Every line below from the one containing "11 | .unknownKind => 12" through the one containing "greater | unordered" must be transcribed exactly. Omit all lines outside that stretch.

(Saved data entries)
○ ○ ○ ○ ○
-- ==== Sys2Proof/Machine/Operands.lean ====
section
/-!
DEFINITION. Operand forms: the numbering of the sense lines (R4), multibyte numbers and sets of a message, the one-byte codes
of section 11.9, and the fields of a request's payload.
-/
namespace Sys2Proof.Machine

/-! ## Sense lines (R4) -/

/-- The class of line `n`: 60 is START; in a lane port 0 and 1 are pads, 2 to 4 buttons, 5 the block (R4). -/
def lineClass (n : Nat) : LineClass :=
  if n = 60 then .start
  else if n % 6 < 2 then .pad
  else if n % 6 < 5 then .button
  else .block

/-- The lane whose port holds line `n` (R4). -/
def lineLane (n : Nat) : Nat := n / 6

/-- The end of the pad on line `n`: FAR_PAD is 6n, NEAR_PAD 6n + 1 (R4). -/
def lineEnd (n : Nat) : PoolEnd := if n % 6 = 0 then .far else .near

/-- The button number of line `n`: BTN1 is 6n + 2 (R4). -/
def lineButton (n : Nat) : Nat := n % 6 - 1

/-- The line of a lane's pad at an end (R4). -/
def padLine (lane : Nat) (e : PoolEnd) : Nat :=
  match e with
  | .far => 6 * lane
  | .near => 6 * lane + 1

/-- The line of button `b` of a lane (R4). -/
def buttonLine (lane b : Nat) : Nat := 6 * lane + 1 + b

/-- The line of a lane's block (R4). -/
def blockLine (lane : Nat) : Nat := 6 * lane + 5

/-! ## Numbers and sets in messages (section 11.9: most significant byte first) -/

/-- The last `n` bytes of a number, most significant first. -/
def bytesOf : Nat → Nat → List Byte
  | 0, _ => []
  | n + 1, x => BitVec.ofNat 8 (x / 256 ^ n) :: bytesOf n x

/-- The number that bytes spell, most significant first. -/
def numberOf (bs : List Byte) : Nat := bs.foldl (fun acc b => acc * 256 + b.toNat) 0

/-- The number in `len` bytes of a payload from offset `at0` on. -/
def field (p : List Byte) (at0 len : Nat) : Nat := numberOf ((p.drop at0).take len)

/-- The byte of a payload at an offset. -/
def byteAt (p : List Byte) (at0 : Nat) : Byte := p.getD at0 0

/-- One byte of a small number. -/
def byte (n : Nat) : Byte := BitVec.ofNat 8 n

/-- A flag as a byte: yes, on and set are 1. -/
def flagByte (b : Bool) : Byte := if b then 1 else 0

/-- A time, or 0xFFFFFFFF where it is absent. -/
def timeBytes (t : Option Nat) : List Byte := bytesOf 4 (t.getD 0xFFFFFFFF)

/-- A tick, or 0xFFFFFFFF where it is absent. -/
def tickBytes (t : Option Tick) : List Byte := timeBytes (t.map (·.toNat))

/-- A signed value in two's complement, or 0x80000000 where it is absent. -/
def signedBytes (v : Option Int) : List Byte :=
  match v with
  | some x => bytesOf 4 (BitVec.ofInt 32 x).toNat
  | none => bytesOf 4 0x80000000

/-- A lane, or 0xFF for none. -/
def laneByte (l : Option Nat) : Byte :=
  match l with
  | some n => byte n
  | none => 0xFF

/-- The number whose bit n says whether `f n` holds, for n below `k`. -/
def setBits (f : Nat → Bool) : Nat → Nat
  | 0 => 0
  | k + 1 => setBits f k + (if f k then 2 ^ k else 0)

/-- A lane set: two bytes whose bit n stands for lane n (section 11.9). -/
def laneSet (f : Nat → Bool) : List Byte := bytesOf 2 (setBits f 10)

/-- A line set: eight bytes whose bit m stands for line m (section 11.9). -/
def lineSet (f : Nat → Bool) : List Byte := bytesOf 8 (setBits f 61)

/-! ## Codes (section 11.9, enumerations) -/

/-- The reply codes. -/
inductive ReplyCode where
  | ok | clamped | wrongState | badLength | badLane | outOfRange | badEvent | noLanes | tooLate | noSource | reviewOpen
  | busy | unknownKind | cancelled
deriving DecidableEq, Repr

def replyCodeByte (c : ReplyCode) : Byte :=
  match c with
  | .ok => 0 | .clamped => 1 | .wrongState => 2 | .badLength => 3 | .badLane => 4 | .outOfRange => 5 | .badEvent => 6
  | .noLanes => 7 | .tooLate => 8 | .noSource => 9 | .reviewOpen => 10 | .busy => 11 | .unknownKind => 12
  | .cancelled => 13

def raceCode (r : RaceState) : Byte :=
  match r with
  | .idle => 0 | .loaded => 1 | .armed => 2 | .running => 3 | .unofficial => 4 | .official => 5

def laneCode (l : LaneState) : Byte :=
  match l with
  | .vacant => 0 | .ready => 1 | .set => 2 | .swimming => 3 | .finishing => 4 | .finished => 5 | .review => 6
  | .dns => 7 | .dnf => 8

def ownershipCode (o : Ownership) : Byte :=
  match o with
  | .free => 0 | .owning => 1 | .partnerOwns => 2 | .asking => 3 | .forcing => 4

def splitCode (k : SplitKind) : Byte :=
  match k with
  | .timed => 0 | .missed => 1 | .untimed => 2 | .inserted => 3 | .final => 4

def exchangeCode (e : ExchangeStatus) : Byte :=
  match e with
  | .none => 0 | .pending => 1 | .ok => 2 | .early => 3 | .unjudged => 4

def sourceCode (r : ResultSource) : Byte :=
  match r with
  | .none => 0 | .pad => 1 | .backup => 2 | .manual => 3

def reasonCode (r : ReviewReason) : Byte :=
  match r with
  | .none => 0 | .padLate => 1 | .padEarly => 2

def alarmCode (k : AlarmKind) : Byte :=
  match k with
  | .padStuck => 1 | .buttonStuck => 2 | .startStuck => 3 | .boardStall => 4 | .boardOverdue => 5 | .boardLost => 6
  | .clockLimit => 7

/-- The reasons of a LINK_ERROR notice. -/
inductive LinkError where
  | check | length | timeout | overrun
deriving DecidableEq, Repr

def linkErrorCode (e : LinkError) : Byte :=
  match e with
  | .check => 0 | .length => 1 | .timeout => 2 | .overrun => 3

/-- The reasons of a BOARD notice (R156). -/
inductive BoardReason where
  | taken | withdrawn | partnerTook | asking | forcing | takeFailed | yielded | lost | released | free | asked
deriving DecidableEq, Repr

def boardReasonCode (r : BoardReason) : Byte :=
  match r with
  | .taken => 0 | .withdrawn => 1 | .partnerTook => 2 | .asking => 3 | .forcing => 4 | .takeFailed => 5 | .yielded => 6
  | .lost => 7 | .released => 8 | .free => 9 | .asked => 10

/-- The four codes of the comparison of two times (R107). -/
inductive Comparison where
  | less | equal | greater | unordered
deriving DecidableEq, Repr

def comparisonCode (c : Comparison) : Byte :=
  match c with
  | .less => 0 | .equal => 1 | .greater => 2 | .unordered => 3

def farTimingCode (f : FarTiming) : Byte :=
  match f with
  | .fitted => 0 | .untimed => 1

def trackingCode (t : Tracking) : Byte :=
  match t with
  | .empty => 0 | .loaded => 1 | .released => 2

def polarityCode (p : Polarity) : Byte :=
  match p with
  | .normal => 0 | .inverted => 1

def triggerCode (t : TriggerEdge) : Byte :=
  match t with
  | .onActivate => 0 | .onRelease => 1

def boardModeCode (m : BoardMode) : Byte :=
  match m with
  | .fullMode => 0 | .partialMode => 1 | .strobeMode => 2

def acceptCode (a : Accept) : Byte :=
  match a with
  | .readyToBusy => 0 | .busyToReady => 1

def eventKindCode (k : EventKind) : Byte :=
  match k with
  | .individual => 0 | .relay => 1

def startKindCode (k : StartKind) : Byte :=
  match k with
  | .dive => 0 | .water => 1

/-- The POS strap in messages: 0 for unit A, 1 for unit B. -/
def posCode (unitA : Bool) : Byte := if unitA then 0 else 1

/-! ## Texts (R32) -/

/-- A byte outside 0x20 to 0x7E is stored as a space (R32). -/
def textByte (b : Byte) : Byte := if 0x20 ≤ b.toNat ∧ b.toNat ≤ 0x7E then b else 0x20

/-- The first `n` characters of a text, each as R32 stores it. -/
def storedText (n : Nat) (bs : List Byte) : List Byte := (bs.take n).map textByte

/-! ## The options record (section 11.9, R174) -/

/-- A number held to a range by the nearer end. -/
def clamp (lo hi x : Nat) : Nat := if x < lo then lo else if hi < x then hi else x

/-- The enumerated fields of the options record: number, offset and the number of values of its set (R174). -/
def optionEnums : List (Nat × Nat × Nat) :=
  [(1, 0, 2), (2, 1, 2), (3, 2, 2), (4, 3, 2), (5, 4, 2), (12, 15, 3), (13, 16, 2), (14, 17, 2), (20, 28, 2), (21, 29, 2)]

/-- The number of the first enumerated field outside its set, in field-number order (R174). -/
def badOption (p : List Byte) : Option Nat :=
  (optionEnums.find? (fun e => decide (e.2.2 ≤ (byteAt p e.2.1).toNat))).map (·.1)

def polarityAt (p : List Byte) (i : Nat) : Polarity := if byteAt p i = 0 then .normal else .inverted

/-- The options record of a payload whose enumerated fields are valid, each numeric field held to its range (R174;
ranges in section 1.2 and in R129, R135, R140, R142, R143, R153 and section 10.1). -/
def optionsOf (p : List Byte) : Options where
  polPad := polarityAt p 0
  polButton := polarityAt p 1
  polBlock := polarityAt p 2
  polStart := polarityAt p 3
  trigger := if byteAt p 4 = 0 then .onActivate else .onRelease
  deglitchPad := clamp 1 250 (field p 5 1)
  deglitchButton := clamp 1 250 (field p 6 1)
  deglitchBlock := clamp 1 250 (field p 7 1)
  deglitchStart := clamp 1 250 (field p 8 1)
  padHold := clamp 100 10000 (field p 9 2)
  stuckTime := clamp 10000 600000 (field p 11 4)
  boardMode := if byteAt p 15 = 0 then .fullMode else if byteAt p 15 = 1 then .partialMode else .strobeMode
  flagPolarity := polarityAt p 16
  accept := if byteAt p 17 = 0 then .readyToBusy else .busyToReady
  settle := clamp 1 50 (field p 18 1)
  strobeWidth := clamp 1 50 (field p 19 1)
  byteTimeout := clamp 10 10000 (field p 20 2)
  refresh := clamp 2000 60000 (field p 22 2)
  splitHold := clamp 0 300000 (field p 24 4)
  yieldOnRequest := decide (byteAt p 28 = 1)
  takeWhenFree := decide (byteAt p 29 = 1)
  takeWait := clamp 1000 100000 (field p 30 4)
  flashWidth := clamp 500 20000 (field p 34 2)
  alertWidth := clamp 1000 100000 (field p 36 4)
  offDelay := clamp 0 100000 (field p 40 4)
  bellWidth := clamp 100 20000 (field p 44 2)
  recordWidth := clamp 10000 600000 (field p 46 4)

/-- The 50 bytes of the options record (section 11.9). -/
def optionsBytes (o : Options) : List Byte :=
  [polarityCode o.polPad, polarityCode o.polButton, polarityCode o.polBlock, polarityCode o.polStart,
   triggerCode o.trigger, byte o.deglitchPad, byte o.deglitchButton, byte o.deglitchBlock, byte o.deglitchStart]
  ++ bytesOf 2 o.padHold ++ bytesOf 4 o.stuckTime
  ++ [boardModeCode o.boardMode, polarityCode o.flagPolarity, acceptCode o.accept, byte o.settle, byte o.strobeWidth]
  ++ bytesOf 2 o.byteTimeout ++ bytesOf 2 o.refresh ++ bytesOf 4 o.splitHold
  ++ [flagByte o.yieldOnRequest, flagByte o.takeWhenFree]
  ++ bytesOf 4 o.takeWait ++ bytesOf 2 o.flashWidth ++ bytesOf 4 o.alertWidth ++ bytesOf 4 o.offDelay
  ++ bytesOf 2 o.bellWidth ++ bytesOf 4 o.recordWidth

/-- Some numeric field of a 50-byte record was replaced: the record as stored differs from the record as sent (R174). -/
def optionsClamped (p : List Byte) : Bool := decide (optionsBytes (optionsOf p) ≠ p)

/-! ## The event record (section 11.9, R28, R29) -/

/-- The number of the first field of a descriptor that refuses it, in number order (R28). -/
def badEventField (p : List Byte) : Option Nat :=
  if field p 0 2 < 1 ∨ 9999 < field p 0 2 then some 1
  else if field p 2 1 ≠ 25 ∧ field p 2 1 ≠ 50 then some 2
  else if field p 3 1 < 1 ∨ 60 < field p 3 1 then some 3
  else if 1 < field p 4 1 ∨ (field p 4 1 = 1 ∧ field p 3 1 % 8 ≠ 0) then some 4
  else if 1 < field p 5 1 then some 5
  else if 1 < field p 6 1 then some 6
  else if 3 < field p 11 1 then some 8
  else none

/-- The descriptor as stored: timing fields held to their ranges, the default lag to the stored disagreement limit, the
title cut to 24 characters (R29). -/
def eventOf (p : List Byte) : EventDesc where
  number := field p 0 2
  pool := field p 2 1
  total := field p 3 1
  kind := if byteAt p 4 = 0 then .individual else .relay
  start := if byteAt p 5 = 0 then .dive else .water
  farFitted := decide (byteAt p 6 = 0)
  minLength := clamp 50000 600000 (field p 7 4)
  buttons := field p 11 1
  window := clamp 30000 300000 (field p 12 4)
  disagreement := clamp 500 10000 (field p 16 2)
  defaultLag := min (clamp 0 10000 (field p 18 2)) (clamp 500 10000 (field p 16 2))
  tolerance := clamp 0 1000 (field p 20 2)
  recallWindow := clamp 0 600000 (field p 22 4)
  title := storedText 24 (p.drop 26)

/-- Fields 1 to 13 of the event record: 26 bytes (section 11.9). -/
def eventFixedBytes (e : EventDesc) : List Byte :=
  bytesOf 2 e.number ++ [byte e.pool, byte e.total, eventKindCode e.kind, startKindCode e.start, flagByte (!e.farFitted)]
  ++ bytesOf 4 e.minLength ++ [byte e.buttons] ++ bytesOf 4 e.window ++ bytesOf 2 e.disagreement
  ++ bytesOf 2 e.defaultLag ++ bytesOf 2 e.tolerance ++ bytesOf 4 e.recallWindow

/-- The event record: fields 1 to 13 and the title's stored characters (section 11.9). -/
def eventBytes (e : EventDesc) : List Byte := eventFixedBytes e ++ e.title

/-- Some field of 7, 9, 10, 11, 12 and 13 was changed in storing the descriptor (R29). -/
def eventClamped (p : List Byte) : Bool := decide (eventFixedBytes (eventOf p) ≠ p.take 26)

/-! ## The request table (section 11.9) -/

/-- The kinds of the request table. -/
def knownKinds : List Byte :=
  [0x01, 0x02, 0x03, 0x04, 0x05, 0x08, 0x09, 0x0A, 0x0B, 0x10, 0x11, 0x12, 0x13, 0x14, 0x15, 0x16, 0x17, 0x18, 0x19, 0x1A,
   0x1B, 0x20, 0x21, 0x22, 0x23, 0x28, 0x29, 0x3F]

end Sys2Proof.Machine
end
○ ○ ○ ○ ○
- **Task response**:
  | .noLanes => 7 | .tooLate => 8 | .noSource => 9 | .reviewOpen => 10 | .busy => 11 | .unknownKind => 12
  | .cancelled => 13

def raceCode (r : RaceState) : Byte :=
  match r with
  | .idle => 0 | .loaded => 1 | .armed => 2 | .running => 3 | .unofficial => 4 | .official => 5

def laneCode (l : LaneState) : Byte :=
  match l with
  | .vacant => 0 | .ready => 1 | .set => 2 | .swimming => 3 | .finishing => 4 | .finished => 5 | .review => 6
  | .dns => 7 | .dnf => 8

def ownershipCode (o : Ownership) : Byte :=
  match o with
  | .free => 0 | .owning => 1 | .partnerOwns => 2 | .asking => 3 | .forcing => 4

def splitCode (k : SplitKind) : Byte :=
  match k with
  | .timed => 0 | .missed => 1 | .untimed => 2 | .inserted => 3 | .final => 4

def exchangeCode (e : ExchangeStatus) : Byte :=
  match e with
  | .none => 0 | .pending => 1 | .ok => 2 | .early => 3 | .unjudged => 4

def sourceCode (r : ResultSource) : Byte :=
  match r with
  | .none => 0 | .pad => 1 | .backup => 2 | .manual => 3

def reasonCode (r : ReviewReason) : Byte :=
  match r with
  | .none => 0 | .padLate => 1 | .padEarly => 2

def alarmCode (k : AlarmKind) : Byte :=
  match k with
  | .padStuck => 1 | .buttonStuck => 2 | .startStuck => 3 | .boardStall => 4 | .boardOverdue => 5 | .boardLost => 6
  | .clockLimit => 7

/-- The reasons of a LINK_ERROR notice. -/
inductive LinkError where
  | check | length | timeout | overrun
deriving DecidableEq, Repr

def linkErrorCode (e : LinkError) : Byte :=
  match e with
  | .check => 0 | .length => 1 | .timeout => 2 | .overrun => 3

/-- The reasons of a BOARD notice (R156). -/
inductive BoardReason where
  | taken | withdrawn | partnerTook | asking | forcing | takeFailed | yielded | lost | released | free | asked
deriving DecidableEq, Repr

def boardReasonCode (r : BoardReason) : Byte :=
  match r with
  | .taken => 0 | .withdrawn => 1 | .partnerTook => 2 | .asking => 3 | .forcing => 4 | .takeFailed => 5 | .yielded => 6
  | .lost => 7 | .released => 8 | .free => 9 | .asked => 10

/-- The four codes of the comparison of two times (R107). -/
inductive Comparison where
  | less | equal | greater | unordered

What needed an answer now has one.